# Vegetables.... how long??



## fireman5214 (Mar 4, 2009)

Im not sure exactly where to put this but i figured under DIY because I am Doing It Myself just looking for info......

I have seen and read u can feed fish vegetables, also saw a post of fruit on here. What vegetables and fruit would you consider? I have Red CHerry Shrimp, Pleco, Neons, Cory, Cherry Barb, Swordtails, Guppies. Do you let it sink to the bottom, Hang it up somehow?, How long? I heard a few hours but to me a few hours is 3, and I heard not until they rot... how long does it take for fruit and vegies to rot? What vegies and fruits would you suggest to be the safest....I know so many questions but i dont want to kill my water quality.


----------



## bsmith (Dec 13, 2006)

I feed my shrimp and Plecos Zucchini that has been boiled for about 2-3 mins. let it sit in cool water then drop in. I also let it sit in the tank untill its totally gone, maybe 2-3 days.


----------



## Zapins (Jul 28, 2004)

Not sure about feeding fruit, but I have seen mangos and banannas fall into tropical streams and the fish tend to eat it. So I assume those would be safe to add raw.

As far as veggies, you can add boiled zucchini, peas, corn, cucumber, Romain lettuce, garlic and carrots. Garlic is great because it stimulates appetite and if fed regularly kills internal parasites, I think it might be toxic to shrimp and snails though since it kills invertebrate worms. These must be boiled until they begin to get soft. Do not feed onions to the tank as they are probably poisonous to fish.

All fruit/vegetables must all be thoroughly washed to remove pesticides.

Try make sure the food sinks to the bottom so everyone can get some. Bottom dwellers don't feed from the surface of the water.


----------



## ncy (May 18, 2008)

Wouldn't sweet fruits break down into fructose,and potentially lead to a bacterial bloom?


----------



## Zapins (Jul 28, 2004)

That is what I was thinking. I haven't heard of anyone feeding fruit, but I know it is safe for fish to eat (as in, it won't poison them).

Then again, I suspect that bacterial blooms depend on how much fruit you feed them. If you dropped a dozen mangos in the tank I'm sure you would see problems, but then again if you drop a container of fish food in the tank you would see problems too.
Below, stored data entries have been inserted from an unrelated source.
/-- JAL (R200): link and target are both taken from the pc of the JAL; no target is refused. -/
def Obligations.JalEncodingAndResult : Prop :=
  (∀ w : Word, w &&& 0x0000007F#32 = 0x0000006F#32 →
    decode w = .ok (.jal (rdOf w)
      ((w.extractLsb' 31 1 ++ w.extractLsb' 12 8 ++ w.extractLsb' 20 1 ++ w.extractLsb' 21 10 ++ 0#1).signExtend 32))) ∧
  ∀ (rd : Reg) (imm : Word) (s : State),
    ∃ t, Sys2Proof.Machine.exec (.jal rd imm) s = .next t ∧
      RegisterEffect s t rd (s.pc + 4#32) (BitVec.ofNat 32 (s.pc.toNat + imm.toNat))

/-- BEQ and BNE (R187, R188): taken to pc + imm, not taken to pc + 4, and nothing else changes. -/
def Obligations.EqualityBranchesEncodingAndResult : Prop :=
  (∀ w : Word, w &&& 0x0000707F#32 = 0x00000063#32 → decode w = .ok (.beq (rs1Of w) (rs2Of w) (immBOf w))) ∧
  (∀ w : Word, w &&& 0x0000707F#32 = 0x00001063#32 → decode w = .ok (.bne (rs1Of w) (rs2Of w) (immBOf w))) ∧
  ∀ (rs1 rs2 : Reg) (imm : Word) (s : State),
    (∃ t, Sys2Proof.Machine.exec (.beq rs1 rs2 imm) s = .next t ∧
      PcEffect s t (if s.reg rs1 = s.reg rs2 then s.pc + imm else s.pc + 4#32)) ∧
    (∃ t, Sys2Proof.Machine.exec (.bne rs1 rs2 imm) s = .next t ∧
      PcEffect s t (if s.reg rs1 ≠ s.reg rs2 then s.pc + imm else s.pc + 4#32))

/-- BLT and BGE by the signed order (R189, R190). -/
def Obligations.SignedBranchesEncodingAndResult : Prop :=
  (∀ w : Word, w &&& 0x0000707F#32 = 0x00004063#32 → decode w = .ok (.blt (rs1Of w) (rs2Of w) (immBOf w))) ∧
  (∀ w : Word, w &&& 0x0000707F#32 = 0x00005063#32 → decode w = .ok (.bge (rs1Of w) (rs2Of w) (immBOf w))) ∧
  ∀ (rs1 rs2 : Reg) (imm : Word) (s : State),
    (∃ t, Sys2Proof.Machine.exec (.blt rs1 rs2 imm) s = .next t ∧
      PcEffect s t (if (s.reg rs1).toInt < (s.reg rs2).toInt then s.pc + imm else s.pc + 4#32)) ∧
    (∃ t, Sys2Proof.Machine.exec (.bge rs1 rs2 imm) s = .next t ∧
      PcEffect s t (if (s.reg rs2).toInt ≤ (s.reg rs1).toInt then s.pc + imm else s.pc + 4#32))

/-- BLTU and BGEU by the unsigned order (R191, R192). -/
def Obligations.UnsignedBranchesEncodingAndResult : Prop :=
  (∀ w : Word, w &&& 0x0000707F#32 = 0x00006063#32 → decode w = .ok (.bltu (rs1Of w) (rs2Of w) (immBOf w))) ∧
  (∀ w : Word, w &&& 0x0000707F#32 = 0x00007063#32 → decode w = .ok (.bgeu (rs1Of w) (rs2Of w) (immBOf w))) ∧
  ∀ (rs1 rs2 : Reg) (imm : Word) (s : State),
    (∃ t, Sys2Proof.Machine.exec (.bltu rs1 rs2 imm) s = .next t ∧
      PcEffect s t (if (s.reg rs1).toNat < (s.reg rs2).toNat then s.pc + imm else s.pc + 4#32)) ∧
    (∃ t, Sys2Proof.Machine.exec (.bgeu rs1 rs2 imm) s = .next t ∧
      PcEffect s t (if (s.reg rs2).toNat ≤ (s.reg rs1).toNat then s.pc + imm else s.pc + 4#32))

/-- ECALL (R205, R220): the word 0x00000073 is ECALL, and its effect is the status Halted(Ecall) and nothing else: every
register, the pc (which stays at the ECALL), the memory and the parameters are as they were. A step acts so when that word
stands at the pc below IMAGE_LEN, and the end is a normal one: exit code 0. -/
def Obligations.EcallHaltsAndChangesNothingElse : Prop :=
  decode 0x00000073#32 = .ok .ecall ∧
  (∀ s : State, ∃ t, Sys2Proof.Machine.exec .ecall s = .next t ∧ t.status = .halted .ecall ∧
    t.regs = s.regs ∧ t.pc = s.pc ∧ t.mem = s.mem ∧ t.cfg = s.cfg) ∧
  (∀ s : State, AboutToExecute s 0x00000073#32 → step s = .next { s with status := .halted .ecall }) ∧
  Status.exitCode (.halted .ecall) = some 0

/-- The five loads (43_load.md): encoding, and for every effective address whose bytes all exist, at any alignment, the
value and its extension, the frame and the completion. The alignment freedom is the spec's decision D7 and that the read
is made with rd = 0 is D6; the funct3 values are its general knowledge G2. -/
def Obligations.LoadsEncodingAndResult : Prop :=
  (∀ w : Word,
    (w &&& 0x0000707F#32 = 0x00000003#32 → decode w = .ok (.lb (rdOf w) (rs1Of w) (immIOf w))) ∧
    (w &&& 0x0000707F#32 = 0x00001003#32 → decode w = .ok (.lh (rdOf w) (rs1Of w) (immIOf w))) ∧
    (w &&& 0x0000707F#32 = 0x00002003#32 → decode w = .ok (.lw (rdOf w) (rs1Of w) (immIOf w))) ∧
    (w &&& 0x0000707F#32 = 0x00004003#32 → decode w = .ok (.lbu (rdOf w) (rs1Of w) (immIOf w))) ∧
    (w &&& 0x0000707F#32 = 0x00005003#32 → decode w = .ok (.lhu (rdOf w) (rs1Of w) (immIOf w)))) ∧
  ∀ (rd rs1 : Reg) (imm : Word) (s : State),
    let ea := (s.reg rs1 + imm).toNat
    let b (k : Nat) := (s.mem.byteAt (ea + k)).toNat
    let half := b 0 + 2 ^ 8 * b 1
    (ea + 1 ≤ s.cfg.memSize → ∃ t, Sys2Proof.Machine.exec (.lb rd rs1 imm) s = .next t ∧
      RegisterEffect s t rd (BitVec.ofNat 32 (if b 0 < 0x80 then b 0 else b 0 + 0xFFFFFF00)) (s.pc + 4#32)) ∧
    (ea + 2 ≤ s.cfg.memSize → ∃ t, Sys2Proof.Machine.exec (.lh rd rs1 imm) s = .next t ∧
      RegisterEffect s t rd (BitVec.ofNat 32 (if half < 0x8000 then half else half + 0xFFFF0000)) (s.pc + 4#32)) ∧
    (ea + 4 ≤ s.cfg.memSize → ∃ t, Sys2Proof.Machine.exec (.lw rd rs1 imm) s = .next t ∧
      RegisterEffect s t rd (BitVec.ofNat 32 (half + 2 ^ 16 * b 2 + 2 ^ 24 * b 3)) (s.pc + 4#32)) ∧
    (ea + 1 ≤ s.cfg.memSize → ∃ t, Sys2Proof.Machine.exec (.lbu rd rs1 imm) s = .next t ∧
      RegisterEffect s t rd (BitVec.ofNat 32 (b 0)) (s.pc + 4#32)) ∧
    (ea + 2 ≤ s.cfg.memSize → ∃ t, Sys2Proof.Machine.exec (.lhu rd rs1 imm) s = .next t ∧
      RegisterEffect s t rd (BitVec.ofNat 32 half) (s.pc + 4#32))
Only feed as much as the fish will eat in a day.


----------



## PaulNorth (Jan 17, 2009)

Once a week, I place a thick round of washed, raw zucchini or cucumber into the tank. I peel it, and place it on a knurl at one end of my mopani DW, a perfect mount. I do so in the morning and leave it until next morning, when I take it out. My BN pleco and otos love it. I haven't tried it, but I've also heard other people like to use various squashes and pumpkins.


----------



## Chancey (Mar 31, 2008)

Lettuce and spinach are good too. You can use an algae clip to keep it down. I have heard a lot about feeding bananas to most all kinds of fish, so that seems worth a try.


----------



## ramis (Feb 19, 2008)

I put a slice of fresh cucumber and clip it to the glass with suction cup. My cherry barbs and ottos love it. It's gone in a couple of days.


----------



## Wet Pet (Mar 9, 2009)

bn's will eat french cut green beans I feed mine the frozen kind because they last longer in the tank. They sink pretty quick after thawing 10-20 seconds.


----------



## Diana K (Dec 20, 2007)

Yams, hard squashes (butternut and others) and pumpkin can be baked to about the same tenderness we like and it will not fall apart in the tank. If you boil these they are wetter, and fall apart faster. 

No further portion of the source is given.